From a different resource and research, alcohol is known for the different allegation that

it came through. From the earliest days of European settlement, Americans drank prodigious

amounts of alcohol. Almost every aspect of early American economic and social life involved

alcohol. Far from being evil, alcohol was an essential element of the table, a stimulant for work,

and a social lubricant for good fellowship especially in a world where water purity was always in

question. One estimate puts annual per capita consumption of alcohol at almost 4 gallons in

1830.
The temperance movement of the 19th and early 20th centuries grew as a reaction to the

perceived overconsumption of alcohol. It was one of the longest lasting social reform movements

in the United States and sought to radically change the way Americans consumed alcohol. Public

support of the temperance movement was a major impetus for the 18th Amendment establishing

national Prohibition. Followers of the temperance movement believed alcohol was to blame for

societal problems like unemployment, crime, poverty, and domestic abuse.
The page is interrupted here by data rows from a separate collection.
theorem Block.Mirrors.readLitLen_go {nib len ip' : Nat} (h : b.Mirrors ip out s)
    (hlen : listingLength nib bs ip = some (len, ip')) :
    ∃ u, readLitLen nib s = .go u ∧ u.work.litLen = len ∧ b.Mirrors ip' out u := by
  obtain ⟨hnib, rfl, rfl⟩ | ⟨hnib, v, k, hext, rfl, rfl⟩ := listingLength_eq_some.1 hlen
  · have hmod : len % 16 = len := Nat.mod_eq_of_lt (by omega)
    refine ⟨setLitLen len s, ?_, rfl, h.with_litLen _⟩
    rw [readLitLen, if_pos hnib, litShort, BitVec.toNat_ofNat, hmod]
  · have hset := h.with_litLen Config.nibbleMax
    refine ⟨_, ?_, rfl, (hset.advanced k).with_litLen (15 + v)⟩
    rw [readLitLen, if_neg (Nat.not_lt.2 hnib)]
    exact decExt_go.2 ⟨v, k, by rwa [hset.unread hb], rfl⟩

theorem Block.Mirrors.readMatchLen_raised {nib : Nat} (h : b.Mirrors ip out s)
    (hip : ip ≤ bs.length) (hlen : listingLength nib bs ip = none) :
    ∃ u, readMatchLen nib s = .raised .sourceExhausted u ∧ b.Mirrors bs.length out u := by
  obtain ⟨hnib, hext⟩ := listingLength_eq_none.1 hlen
  rw [readMatchLen, if_neg (Nat.not_lt.2 hnib)]
  exact h.decExt_raised hb hip hext _

theorem Block.Mirrors.readMatchLen_go {nib code ip' : Nat} (h : b.Mirrors ip out s)
    (hlen : listingLength nib bs ip = some (code, ip')) :
    ∃ u, readMatchLen nib s = .go u ∧ u.work.matchLen = code + 4 ∧
      u.work.offset = s.work.offset ∧ b.Mirrors ip' out u := by
  obtain ⟨hnib, rfl, rfl⟩ | ⟨hnib, v, k, hext, rfl, rfl⟩ := listingLength_eq_some.1 hlen
  · have hmod : code % 16 = code := Nat.mod_eq_of_lt (by omega)
    refine ⟨setMatchLen code s, ?_, rfl, rfl, h.with_matchLen _⟩
    rw [readMatchLen, if_pos hnib, matchShort, BitVec.toNat_ofNat, hmod]
  · refine ⟨setMatchLen (15 + v) (advance k s), ?_, rfl, rfl, (h.advanced k).with_matchLen (15 + v)⟩
    rw [readMatchLen, if_neg (Nat.not_lt.2 hnib)]
    exact decExt_go.2 ⟨v, k, by rwa [h.unread hb], rfl⟩

/-! ## The literal run -/

theorem Block.Mirrors.dstTakes (h : b.Mirrors ip out s) {k : Nat}
    (hk : out.length + k ≤ b.work.oend) : s.dstTakes k := by
  have hmapped := hb.mapped
  unfold Block.dstTakes Block.disjoint
  rw [h.op, h.frame.oend, h.frame.ilim, h.frame.dst, Block.src_of_sameSetup h.frame.setup]
  exact ⟨hk, hk.trans hmapped, hb.apart⟩

omit hb in
/-- Steps that change DST from the cursor on only keep the output before it. -/
theorem Block.Mirrors.holdsAt_of_lt {t : Block P} {hi k : Nat} (h : b.Mirrors ip out s)
    (hdst : t.dst = s.dst)
    (hframe : ∀ a, s.outsideDst s.work.op hi a → t.mem.read a = s.mem.read a)
    (hk : k < out.length) : t.holdsAt k out[k]? := by
  obtain ⟨v, hv, hx⟩ := h.holds k hk
  have hsame := Block.dstByte_congr hdst (hframe (s.dst.base + k) (.inl (by rw [h.op]; omega)))
  exact ⟨v, hsame.trans hv, hx⟩

theorem Block.Mirrors.copyLiterals_go {len : Nat} (h : b.Mirrors ip out s)
    (hlen : s.work.litLen = len) (hroom : out.length + len ≤ b.work.oend)
    (hahead : ip + len ≤ bs.length) :
    ∃ t, copyLiterals s = .go t ∧
      b.Mirrors (ip + len) (out ++ ((bs.drop ip).take len).map some) t := by
  obtain ⟨lits, hlits⟩ : ∃ lits, lits = (bs.drop ip).take len := ⟨_, rfl⟩
  have hlen' : lits.length = len := by
    rw [hlits, List.length_take, List.length_drop]
    omega
  have hstream : s.streamHas lits := by
    unfold Block.streamHas
    rw [hlen', h.ip, h.ilim hb]
    exact ⟨(h.srcBytes hb hahead).trans hlits.symm, hahead⟩
  have htakes := h.dstTakes hb hroom
  rw [← hlits]
  subst hlen'
  obtain ⟨mem, hgo, hbytes, hframe⟩ := copyLiterals_completes hlen hstream htakes
  have hdst {i : Nat} (hi : i < s.dst.size) := Block.dstByte_of_lt { s with
    mem := mem
    work := { s.work with op := s.work.op + lits.length, ip := s.work.ip + lits.length } }
    (s := s) rfl hi
  refine ⟨_, hgo, h.frame.trans (copyLiterals_keepsFrame.go hgo).1, by rw [h.ip],
    by simp [h.op], fun k hk => ?_⟩
  obtain hlo | hhi := Nat.lt_or_ge k out.length
  · rw [List.getElem?_append_left hlo]
    exact h.holdsAt_of_lt rfl hframe hlo
  · obtain ⟨j, rfl⟩ := Nat.exists_eq_add_of_le hhi
    have hj : j < lits.length := by simpa using hk
    have hsize := htakes.2.1
    rw [h.op] at hbytes hsize
    have hread := hbytes j hj
    rw [List.getElem?_eq_getElem hj] at hread
    rw [List.getElem?_append_right hhi, Nat.add_sub_cancel_left, List.getElem?_map,
      List.getElem?_eq_getElem hj]
    exact ⟨lits[j], (hdst (by omega)).trans hread, .inr rfl⟩

/-! ## The match -/

omit hb in
/-- The bytes of the match are there, and those the listing determines are its bytes. -/
theorem Block.holds_listingCopy {t : Block P} {m offset : Nat} (hoffset : offset ≤ out.length)
    (hbelow : ∀ k, k < out.length → t.holdsAt k out[k]?)
    (hmatch : ∀ k, k < m → if offset = 0 then (t.dstByte (out.length + k)).isSome
      else t.dstByte (out.length + k) = t.dstByte (out.length + k - offset)) :
    t.holds (listingCopy m offset out) := by
  intro k hk
  rw [listingCopy_length] at hk
  induction k using Nat.strongRecOn with
  | ind k ih =>
    obtain hlo | hhi := Nat.lt_or_ge k out.length
    · rw [getElem?_listingCopy_of_lt _ _ hlo]
      exact hbelow k hlo
    · obtain ⟨j, rfl⟩ := Nat.exists_eq_add_of_le hhi
      have hj : j < m := by omega
      have hbyte := hmatch j hj
      rw [getElem?_listingCopy hoffset hj]
      split at hbyte
      next hzero =>
        obtain ⟨v, hv⟩ := Option.isSome_iff_exists.1 hbyte
        exact ⟨v, hv, .inl (if_pos hzero)⟩
      next hzero =>
        obtain ⟨v, hv, hx⟩ := ih (out.length + j - offset) (by omega) (by omega)
        rw [if_neg hzero]
        exact ⟨v, hbyte.trans hv, hx⟩

theorem Block.Mirrors.copyMatch_go {m offset : Nat} (h : b.Mirrors ip out s)
    (hm : s.work.matchLen = m) (ho : s.work.offset = offset) (hoffset : offset ≤ out.length)
    (hroom : out.length + m ≤ b.work.oend) :
    ∃ t, copyMatch s = .go t ∧ b.Mirrors ip (listingCopy m offset out) t := by
  subst hm ho
  obtain ⟨hoend, hsize, -⟩ := h.dstTakes hb hroom
  have hmapped {k : Nat} (hk : k < s.work.matchLen) : out.length + k < s.dst.size := by
    rw [h.op] at hsize
    omega
  have hop : s.work.op + s.work.matchLen = (listingCopy s.work.matchLen s.work.offset out).length :=
    by rw [listingCopy_length, h.op]
  by_cases hzero : s.work.offset = 0
  · obtain ⟨mem, hgo, hbytes, hframe⟩ := copyMatch_of_offset_zero hzero hoend hsize
    have hdst {i : Nat} (hi : i < s.dst.size) := Block.dstByte_of_lt { advanceOut s.work.matchLen s with
      mem := mem
      freeCount := s.freeCount + s.work.matchLen } (s := s) rfl hi
    refine ⟨_, hgo, h.frame.trans (copyMatch_keepsFrame.go hgo).1, h.ip, hop,
      Block.holds_listingCopy hoffset (fun k hk => h.holdsAt_of_lt rfl hframe hk) fun k hk => ?_⟩
    rw [if_pos hzero, hdst (hmapped hk), ← h.op]
    exact Option.isSome_iff_exists.2 ⟨_, hbytes k hk⟩
  · obtain ⟨mem, hgo, hbytes, hframe⟩ := copyMatch_completes hzero (h.op ▸ hoffset) hoend hsize
      fun k hk => by
        obtain ⟨v, hv, -⟩ := h.holds k (h.op ▸ hk)
        rw [(Block.dstByte_eq_some.1 hv).2, Option.isSome_some]
    have hdst {i : Nat} (hi : i < s.dst.size) :=
      Block.dstByte_of_lt (advanceOut s.work.matchLen { s with mem := mem }) (s := s) rfl hi
    refine ⟨_, hgo, h.frame.trans (copyMatch_keepsFrame.go hgo).1, h.ip, hop,
      Block.holds_listingCopy hoffset (fun k hk => h.holdsAt_of_lt rfl hframe hk) fun k hk => ?_⟩
    rw [if_neg hzero, hdst (hmapped hk), hdst ((Nat.sub_le _ _).trans_lt (hmapped hk)), ← h.op]
    exact hbytes k hk

/-! ## The offset -/

theorem Block.Mirrors.srcLE_offset {lo hi : Byte} (h : b.Mirrors ip out s) (hlo : bs[ip]? = some lo)
    (hhi : bs[ip + 1]? = some hi) :
    s.srcLE Config.offsetBytes s.work.ip = some (lo.toNat + 256 * hi.toNat) := by
  have hlt := (List.getElem?_eq_some_iff.1 hhi).1
  obtain ⟨-, hread₀⟩ := Block.srcByte_eq_some.1 ((h.srcByte hb (by omega)).trans hlo)
  obtain ⟨hmapped, hread₁⟩ := Block.srcByte_eq_some.1 ((h.srcByte hb hlt).trans hhi)
  rw [h.ip, Block.srcLE, if_pos (show ip + Config.offsetBytes ≤ s.src.size from hmapped)]
  exact Memory.readLE_two hread₀ hread₁

theorem Block.Mirrors.readOffset_exhausted (h : b.Mirrors ip out s) (hshort : bs.length < ip + 2) :
    readOffset s = .raised .sourceExhausted s := by
  refine readOffset_raised.2 (.inl ⟨?_, rfl, rfl⟩)
  rw [h.ilim hb, h.ip]
  exact hshort

theorem Block.Mirrors.readOffset_underflow {lo hi : Byte} (h : b.Mirrors ip out s)
    (hlo : bs[ip]? = some lo) (hhi : bs[ip + 1]? = some hi)
    (hoffset : out.length < lo.toNat + 256 * hi.toNat) :
    ∃ u, readOffset s = .raised .backReferenceUnderflow u ∧ b.Mirrors (ip + 2) out u := by
  have hlt := (List.getElem?_eq_some_iff.1 hhi).1
  refine ⟨_, readOffset_raised.2 (.inr ⟨_, ?_, h.srcLE_offset hb hlo hhi, h.op ▸ hoffset, rfl, rfl⟩),
    (h.with_offset _).advanced 2⟩
  rw [h.ilim hb, h.ip]
  exact hlt

theorem Block.Mirrors.readOffset_go {lo hi : Byte} (h : b.Mirrors ip out s)
    (hlo : bs[ip]? = some lo) (hhi : bs[ip + 1]? = some hi)
    (hoffset : ¬ out.length < lo.toNat + 256 * hi.toNat) :
    ∃ u, readOffset s = .go u ∧ u.work.offset = lo.toNat + 256 * hi.toNat ∧
      b.Mirrors (ip + 2) out u := by
  have hlt := (List.getElem?_eq_some_iff.1 hhi).1
  refine ⟨_, Machine.readOffset_go.2 ⟨_, ?_, h.srcLE_offset hb hlo hhi,
    h.op ▸ Nat.le_of_not_lt hoffset, rfl⟩, rfl, (h.with_offset _).advanced 2⟩
  rw [h.ilim hb, h.ip]
  exact hlt

/-! ## What a pass comes to -/

omit hb

/-- The decoder command that was launched in `b` ends in `t` as the listing does. -/
def Block.EndsAs (b : Block P) (l : ListingEnd) (t : Block P) : Prop :=
  ∃ ip u, b.Mirrors ip l.out u ∧ t = u.decodeEnd l.result l.status

/-- After the step of a pass that started at index `start`, the command has ended as the listing `l`
does, or `l` is what the loop comes to from where `t` stands. -/
def Block.Follows (b : Block P) (bs : List Byte) (fuel start : Nat) (l : ListingEnd) (t : Block P) :
    Prop :=
  b.EndsAs l t ∨ ∃ ip out, start < ip ∧ ip ≤ bs.length ∧ b.Mirrors ip out t ∧
    l = listingLoop P.decMargin b.isUnknown bs b.work.oend fuel ip out

theorem Block.Mirrors.endsAs_raise (h : b.Mirrors ip out s) (c : Cause) :
    b.EndsAs ⟨some c, ip, out⟩ (s.decodeRaise c) :=
  ⟨ip, s, h, by rw [Block.decodeRaise_eq, h.ip]; rfl⟩

theorem Block.Mirrors.isUnknown (h : b.Mirrors ip out s) : s.isUnknown = b.isUnknown := by
  rw [Block.isUnknown, Block.isUnknown, h.frame.phase]

theorem Block.Mirrors.endsAs_finish (h : b.Mirrors ip out s) :
    b.EndsAs ⟨none, if b.isUnknown then out.length else ip, out⟩ s.decodeFinish := by
  refine ⟨ip, s, h, ?_⟩
  rw [Block.decodeFinish_eq, Block.finishValue, h.isUnknown, h.op, h.ip]
  rfl

variable {fuel start : Nat}

theorem Block.Mirrors.outcome_raised {f : Flow P} {c : Cause} (h : b.Mirrors ip out s)
    (hf : f = .raised c s) :
    ∃ t, f.outcome = .next ⟨P, t⟩ ∧ b.Follows bs fuel start ⟨some c, ip, out⟩ t :=
  ⟨_, Flow.outcome_eq_next.2 (.inr ⟨c, s, hf, rfl⟩), .inl (h.endsAs_raise c)⟩

theorem Block.Mirrors.terminal_raised {f : Flow P} {c : Cause} (h : b.Mirrors ip out s)
    (hf : f = .raised c s) :
    ∃ t, f.terminal = .next ⟨P, t⟩ ∧ b.Follows bs fuel start ⟨some c, ip, out⟩ t :=
  ⟨_, Flow.terminal_eq_next.2 (.inr ⟨c, s, hf, rfl⟩), .inl (h.endsAs_raise c)⟩

include hb

/-- The steps behind the literal run do what the listing does there. -/
theorem Block.Mirrors.matchSteps_follows (h : b.Mirrors ip out s) (hstart : start < ip) (nib : Nat) :
    ∃ t, (((readOffset s).andThen (readMatchLen nib)).andThen copyMatch).outcome = .next ⟨P, t⟩ ∧
      b.Follows bs fuel start
        (listingMatch P.decMargin b.isUnknown bs b.work.oend fuel nib ip out) t := by
  by_cases hshort : bs.length < ip + 2
  · rw [listingMatch_of_short hshort, h.readOffset_exhausted hb hshort]
    exact h.outcome_raised rfl
  have hlo : bs[ip]? = some bs[ip] := List.getElem?_eq_getElem (by omega)
  have hhi : bs[ip + 1]? = some bs[ip + 1] := List.getElem?_eq_getElem (by omega)
  by_cases hoffset : out.length < bs[ip].toNat + 256 * bs[ip + 1].toNat
  · obtain ⟨u, hraised, hu⟩ := h.readOffset_underflow hb hlo hhi hoffset
    rw [listingMatch_of_underflow hlo hhi hoffset, hraised]
    exact hu.outcome_raised rfl
  obtain ⟨u, hgo, huoffset, hu⟩ := h.readOffset_go hb hlo hhi hoffset
  rw [hgo, Flow.go_andThen]
  cases hlen : listingLength nib bs (ip + 2) with
  | none =>
    obtain ⟨v, hraised, hv⟩ := hu.readMatchLen_raised hb (by omega) hlen
    rw [listingMatch_of_length_none hlo hhi hoffset hlen, hraised]
    exact hv.outcome_raised rfl
  | some r =>
    obtain ⟨code, ip'⟩ := r
    obtain ⟨hle, hbound⟩ := listingLength_bounds hlen (by omega)
    obtain ⟨v, hgo, hvlen, hvoffset, hv⟩ := hu.readMatchLen_go hb hlen
    rw [listingMatch_of_length_some hlo hhi hoffset hlen, hgo, Flow.go_andThen]
    split
    next hroom =>
      refine hv.outcome_raised (copyMatch_raised.2 ⟨?_, rfl, rfl⟩)
      rwa [hv.frame.oend, hv.op, hvlen]
    next hroom =>
      obtain ⟨t, hgo, ht⟩ := hv.copyMatch_go hb hvlen (hvoffset.trans huoffset)
        (Nat.le_of_not_lt hoffset) (Nat.le_of_not_lt hroom)
      rw [hgo]
      exact ⟨t, rfl, .inr ⟨ip', _, by omega, hbound, ht, rfl⟩⟩

/-- The literal run goes through, or its steps raise what the listing raises there. -/
theorem Block.Mirrors.literalSteps {nib len ip' : Nat} (h : b.Mirrors ip out s)
    (hlen : listingLength nib bs ip = some (len, ip')) :
    (∃ c u, (readLitLen nib s).andThen copyLiterals = .raised c u ∧ b.Mirrors ip' out u ∧
      ∀ nib', listingRun P.decMargin b.isUnknown bs b.work.oend fuel nib' len ip' out =
        ⟨some c, ip', out⟩) ∨
    ∃ u, (readLitLen nib s).andThen copyLiterals = .go u ∧
      b.Mirrors (ip' + len) (out ++ ((bs.drop ip').take len).map some) u ∧
      out.length + len ≤ b.work.oend ∧ ip' + len ≤ bs.length := by
  obtain ⟨u, hgo, hulen, hu⟩ := h.readLitLen_go hb hlen
  rw [hgo, Flow.go_andThen]
  by_cases hroom : b.work.oend < out.length + len
  · refine .inl ⟨_, u, copyLiterals_raised.2 ⟨rfl, .inl ⟨?_, rfl⟩⟩, hu, fun _ => if_pos hroom⟩
    rwa [hu.frame.oend, hu.op, hulen]
  by_cases hahead : bs.length < ip' + len
  · refine .inl ⟨_, u, copyLiterals_raised.2 ⟨rfl, .inr ⟨?_, ?_, rfl⟩⟩, hu, fun _ => ?_⟩
    · rw [hu.frame.oend, hu.op, hulen]
      exact Nat.le_of_not_lt hroom
    · rwa [hu.ilim hb, hu.ip, hulen]
    · rw [listingRun, if_neg hroom, if_pos hahead]
  · obtain ⟨t, hgo, ht⟩ :=
      hu.copyLiterals_go hb hulen (Nat.le_of_not_lt hroom) (Nat.le_of_not_lt hahead)
    exact .inr ⟨t, hgo, ht, Nat.le_of_not_lt hroom, Nat.le_of_not_lt hahead⟩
Many women recognized the damaging effects of drinking on the family and worked

through anti-liquor organizations and moral persuasion to regulate alcohol consumption. They

supported the power of the state to curb drinking and alcohol, even as the state denied women an

essential political right voting. Instead, women who supported the temperance movement

sponsored parades, established rooms stacked with prohibition literature, and canvassed for the

prohibition vote. Involvement in the temperance movement was a legitimate way for women to

enter the public sphere; in fact, many important suffragists got their start in the temperance

movement.

Participation in the temperance movement crossed gender, class, age, race, and religious

barriers. Groups such as the Women’s Christian Temperance Union, the Anti-Saloon League, the

Abstinence Society, the Independent Order of Good Templars, the National Prohibition Party,

and the Sons of Temperance all carried the message of total abstinence from alcohol and

encouraged political support for temperance reform using pamphlets, novels, newspapers, music,

sermons, lectures, and art.

In me believe I feel that there are rights and solvent solution to any regulation with

different prohibition that it results to be better throughout the year and to carry the movement in

and out every route is going through.